ACTIVITY » Look below for the line that contains "a flash address", then copy it and each following line exactly, through and including the line that contains "theorem erase : Statement".

DATA RECORDS »
-- ==== Sys2Proof/Laws/PerInstr.lean ====
section
/-! SUPPORT. Statements for all instructions, one lemma per constructor. `CarriesAddress`: a command that has a flash address
sends it right after its opcode, in the width of the block (R98, R102). -/

namespace Sys2Proof.Laws.CarriesAddress

/-- The address follows the opcode, most significant byte first. -/
def Statement (i : Instr) : Prop :=
  ∀ (p : Params) (w : AddrWidth) (a : Nat), i.address = some a →
    ∃ f op rest, encode p w i = .frame f ∧ op ∈ p.opcodes ∧ f.tx = op :: encodeAddr a w ++ rest

theorem probe : Statement .probe := fun _ _ _ h => by cases h
theorem read : Statement .read := fun _ _ _ h => by cases h
theorem erase : Statement .erase := fun _ _ _ h => by cases h
theorem write : Statement .write := fun _ _ _ h => by cases h
theorem wren : Statement .wren := fun _ _ _ h => by cases h
theorem wrdi : Statement .wrdi := fun _ _ _ h => by cases h
theorem rdsr : Statement .rdsr := fun _ _ _ h => by cases h
theorem wrsr (value : Byte) : Statement (.wrsr value) := fun _ _ _ h => by cases h
theorem rdid : Statement .rdid := fun _ _ _ h => by cases h
theorem pp (addr : Nat) (data : List Byte) : Statement (.pp addr data) := fun p _ _ h => by
  cases h; exact ⟨_, p.opPp, [], rfl, by simp [Params.opcodes], by simp [frameF4, header]⟩
theorem aaiWp (addr : Nat) (d0 d1 : Byte) : Statement (.aaiWp addr d0 d1) := fun p _ _ h => by
  cases h; exact ⟨_, p.opAai, [d0, d1], rfl, by simp [Params.opcodes], rfl⟩
theorem aaiCont (d0 d1 : Byte) : Statement (.aaiCont d0 d1) := fun _ _ _ h => by cases h
theorem fastRead (addr len : Nat) : Statement (.fastRead addr len) := fun p _ _ h => by
  cases h; exact ⟨_, p.opFastRead, [p.fastReadDummy], rfl, by simp [Params.opcodes], rfl⟩
theorem se4k (addr : Nat) : Statement (.se4k addr) := fun p _ _ h => by
  cases h; exact ⟨_, p.opSe4k, [], rfl, by simp [Params.opcodes], by simp [frameF3, header]⟩
theorem se4kPmc (addr : Nat) : Statement (.se4kPmc addr) := fun p _ _ h => by
  cases h; exact ⟨_, p.opSe4kPmc, [], rfl, by simp [Params.opcodes], by simp [frameF3, header]⟩
theorem be32k (addr : Nat) : Statement (.be32k addr) := fun p _ _ h => by
  cases h; exact ⟨_, p.opBe32k, [], rfl, by simp [Params.opcodes], by simp [frameF3, header]⟩
theorem be64k (addr : Nat) : Statement (.be64k addr) := fun p _ _ h => by
  cases h; exact ⟨_, p.opBe64k, [], rfl, by simp [Params.opcodes], by simp [frameF3, header]⟩
theorem en4b : Statement .en4b := fun _ _ _ h => by cases h
theorem ex4b : Statement .ex4b := fun _ _ _ h => by cases h
theorem exhbl : Statement .exhbl := fun _ _ _ h => by cases h
theorem wrear : Statement .wrear := fun _ _ _ h => by cases h
theorem brwr (en : Bool) : Statement (.brwr en) := fun _ _ _ h => by cases h

end Sys2Proof.Laws.CarriesAddress
end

TASK RESULT »
/-! SUPPORT. Statements for all instructions, one lemma per constructor. `CarriesAddress`: a command that has a flash address
sends it right after its opcode, in the width of the block (R98, R102). -/

namespace Sys2Proof.Laws.CarriesAddress

/-- The address follows the opcode, most significant byte first. -/
def Statement (i : Instr) : Prop :=
  ∀ (p : Params) (w : AddrWidth) (a : Nat), i.address = some a →
    ∃ f op rest, encode p w i = .frame f ∧ op ∈ p.opcodes ∧ f.tx = op :: encodeAddr a w ++ rest

theorem probe : Statement .probe := fun _ _ _ h => by cases h
theorem read : Statement .read := fun _ _ _ h => by cases h
theorem erase : Statement .erase := fun _ _ _ h => by cases h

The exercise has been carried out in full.